Alice no País das Maravilhas

   Capítulo IX

   A História da Tartaruga Falsa

   "Você não consegue imaginar o quanto estou contente por te ver de novo, minha querida!" disse a Duquesa, enquanto dobrou o seu braço afetivamente no de Alice, e saíram andando juntas.

   Alice ficou muito contente em encontrá-la com aquele humor agradável, e pensou que talvez fosse apenas a pimenta que a tenha feito tão selvagem quando se conheceram na cozinha.

   "Quando for uma Duquesa," disse a si mesma, (embora não em um tom muito esperançoso), "não quer nenhuma pimenta na minha cozinha de modo algum. A sopa é muito boa sem -- talvez seja sempre a pimenta que torna as pessoas com um temperamento tão quente", ela continou, muito satisfeita por ter encontrado uma nova regra, "e vinegre que os torna azedos -- e camomila que os torna amargos -- e -- e açucar de cevada e coisas que fazem as crianças docemente humoradas. Eu apenas desejava que as pessoas soubessem isso: então elas não seriam tão mesquinhas, sabes..."

   Ela quase tinha esquecido a Duquesa a esta altura, e ficou um pouco assustada quando ouviu a sua voz perto da sua orelha. "Estás a pensar sobre alguma coisa, minha querida e isso faz você se esquecer de falar. Eu não posso te dizer agora qual a moral disso, mas eu devo me lembrar num instante."

   "Talvez não tenha nenhuma," Alice se atreveu a comentar.

   "Tut, tut, criança!" disse a Duquesa. "Tudo tem uma moral, e só você pode encontrá-la." E ela apertou-se mais para o lado da ALice enquanto falava.

   Alice não gostava muito de se manter tão perto dela: primeiro, porque a Duquesa era bastante feia; segundo porque ela tinha a altura exata para descansar seu queixo sobre os ombros da ALice, e era um queixo desconfortavelmente pontiagudo.

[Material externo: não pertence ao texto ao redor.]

-- ==== Sys2Proof/Certificates/Slice0/Obligations.lean ====
section
/-! DEFINITION. What is claimed of the machine. -/

open Sys2Proof Sys2Proof.Machine

/-! ### Scalar and predicate instructions (04 R105-R109) -/

/-- Sums, differences, products and logic (04 R105): `.sat` clamps to INT64, every other result wraps. -/
def Sys2Proof.Claim.ScalarArithmeticResults : Prop :=
  ∀ h : Hdr,
    (∀ o, WritesScalar (.sadd h o) h (uSSat o) o.d fun _ p =>
      if o.sat then BitVec.ofInt 64 (max (-2 ^ 63) (min (2 ^ 63 - 1) ((p.getS o.a).toInt + (p.opB o.b).toInt)))
      else p.getS o.a + p.opB o.b) ∧
    (∀ o, WritesScalar (.ssub h o) h (uSSat o) o.d fun _ p =>
      if o.sat then BitVec.ofInt 64 (max (-2 ^ 63) (min (2 ^ 63 - 1) ((p.getS o.a).toInt - (p.opB o.b).toInt)))
      else p.getS o.a - p.opB o.b) ∧
    (∀ o, WritesScalar (.saddi h o) h (uSImm o) o.d fun _ p => p.pc + o.imm.signExtend 64) ∧
    (∀ o, WritesScalar (.smul h o) h (uSBin o) o.d fun _ p => BitVec.ofInt 64 ((p.getS o.a).toInt * (p.opB o.b).toInt)) ∧
    (∀ o, WritesScalar (.smulh h o) h (uSBin o) o.d fun _ p => BitVec.ofInt 64 ((p.getS o.a).toInt * (p.opB o.b).toInt / 2 ^ 64)) ∧
    (∀ o, WritesScalar (.sand h o) h (uSBin o) o.d fun _ p => p.getS o.a &&& p.opB o.b) ∧
    (∀ o, WritesScalar (.sor h o) h (uSBin o) o.d fun _ p => p.getS o.a ||| p.opB o.b) ∧
    (∀ o, WritesScalar (.sxor h o) h (uSBin o) o.d fun _ p => p.getS o.a ^^^ p.opB o.b) ∧
    (∀ o, WritesScalar (.smin h o) h (uSBin o) o.d fun _ p => BitVec.ofInt 64 (min (p.getS o.a).toInt (p.opB o.b).toInt)) ∧
    (∀ o, WritesScalar (.smax h o) h (uSBin o) o.d fun _ p => BitVec.ofInt 64 (max (p.getS o.a).toInt (p.opB o.b).toInt)) ∧
    (∀ o, WritesScalar (.sminu h o) h (uSBin o) o.d fun _ p => BitVec.ofNat 64 (min (p.getS o.a).toNat (p.opB o.b).toNat)) ∧
    (∀ o, WritesScalar (.smaxu h o) h (uSBin o) o.d fun _ p => BitVec.ofNat 64 (max (p.getS o.a).toNat (p.opB o.b).toNat)) ∧
    (∀ o, WritesScalar (.scmp h o) h (uSCmp o) o.d fun _ p => if condHolds o.cc (p.getS o.a) (p.opB o.b) then 1 else 0)

/-- Shifts by bits [5:0] of opB, bit fields, counts, selections and moves (04 R105-R107). -/
def Sys2Proof.Claim.ScalarBitResults : Prop :=
  ∀ h : Hdr,
    (∀ o, WritesScalar (.sshl h o) h (uSBin o) o.d fun _ p => BitVec.ofNat 64 ((p.getS o.a).toNat * 2 ^ ((p.opU o.b).toNat % 64))) ∧
    (∀ o, WritesScalar (.sshr h o) h (uSBin o) o.d fun _ p => BitVec.ofNat 64 ((p.getS o.a).toNat / 2 ^ ((p.opU o.b).toNat % 64))) ∧
    (∀ o, WritesScalar (.ssra h o) h (uSBin o) o.d fun _ p => BitVec.ofInt 64 ((p.getS o.a).toInt / 2 ^ ((p.opU o.b).toNat % 64))) ∧
    (∀ o, WritesScalarSuch (.sbfx h o) h (uSBits o) o.d fun _ p x => ∀ i, i < 64 →
      x.getLsbD i = (decide (i < o.wm1.toNat + 1 ∧ o.pos.toNat + i ≤ 63) && (p.getS o.a).getLsbD (o.pos.toNat + i))) ∧
    (∀ o, WritesScalarSuch (.sbfi h o) h (uSBits o) o.d fun _ p x => ∀ i, i < 64 →
      x.getLsbD i = if o.pos.toNat ≤ i ∧ i < o.pos.toNat + (o.wm1.toNat + 1) then (p.getS o.a).getLsbD (i - o.pos.toNat)
        else (p.getS o.d).getLsbD i) ∧
    (∀ o, WritesScalarSuch (.sclz h o) h (uSUn o) o.d fun _ p x =>
      x.toNat ≤ 64 ∧ (p.getS o.a).toNat < 2 ^ (64 - x.toNat) ∧ (x.toNat < 64 → 2 ^ (63 - x.toNat) ≤ (p.getS o.a).toNat)) ∧
    (∀ o, WritesScalar (.spopc h o) h (uSUn o) o.d fun _ p =>
      BitVec.ofNat 64 ((List.range 64).countP fun i => (p.getS o.a).getLsbD i)) ∧
    (∀ o, WritesScalar (.ssel h o) h (uSBin o) o.d fun _ p => if p.getS o.d ≠ 0 then p.getS o.a else p.opB o.b) ∧
    (∀ o, WritesScalar (.sli h o) h (uSImm o) o.d fun _ _ => o.imm.signExtend 64) ∧
    (∀ o, WritesScalar (.slih h o) h (uSImm o) o.d fun _ p => o.imm ++ (p.getS o.d).setWidth 32) ∧
    (∀ o, WritesScalar (.smov h o) h (uSMov o) o.d fun _ p => p.opB o.a)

Contudo, ela não gostava de ser mal educada, então suportou aquilo tão bem como podia.

   "O jogo estava a correr bastante melhor agora," disse ela, de modo a continuar a conversa mais um pouco.

   "É então" disse a Duquesa, e a moral disso é: "Oh, 'este amor', 'este amor, que faz o mundo girar!'"

   "Alguém disse", Alice sussurou, "que é feito por toda a gente cuidando de seus próprios assuntos!"

   "Ah, bem! Ele significa quase a mesma coisa," disse a Duquesa, empurrando o seu pequeno queixo pontiagudo no ombro de Alice enquanto ela acrescentava, "e a moral disso é-- 'Toma conta dos sentidos, e os sons cuidarão de si próprios.'"

   "Como ela gosta de encontrar moral nas coisas!" pensou Alice.

   "Ouso dizer que está se perguntando porque eu não ponho o meu braço em volta da tua cintura," a Duquesa disse depois de uma pausa: "a razão é, que eu tenho dúvidas a respeito do temperamento do seu flamingo. Devo tentar experimentar?"

   "Ele pode morder." respondeu Alice com cautela, não se sentido de todo ansiosa por ver a experiência.

   "É verdade", disse a Duquesa: "Ambos flamingos e mostarda mordem. E a moral disso é - 'Pássaros do mesmo bando voam juntos.'"[1]

   "Só que mostarda não é um pássaro", comentou Alice.

   "Certo, como de habitual", disse a Duquesa: "Que forma clara você tem de colocar as coisas!"

   "É um mineral, acho", disse alice

   "Claro que é", disse a Duquesa, que parecia pronta a concordar com tudo que Alice dizia; "Existe uma grande mina de mostarda perto daqui. E a moral disso é -- 'Quanto mais há de mim, menos há de você'".

   "Oh, eu sei! exclamou Alice, que não tinha prestado atenção neste último comentário, "É um vegetal. Não se parece com um, mas é."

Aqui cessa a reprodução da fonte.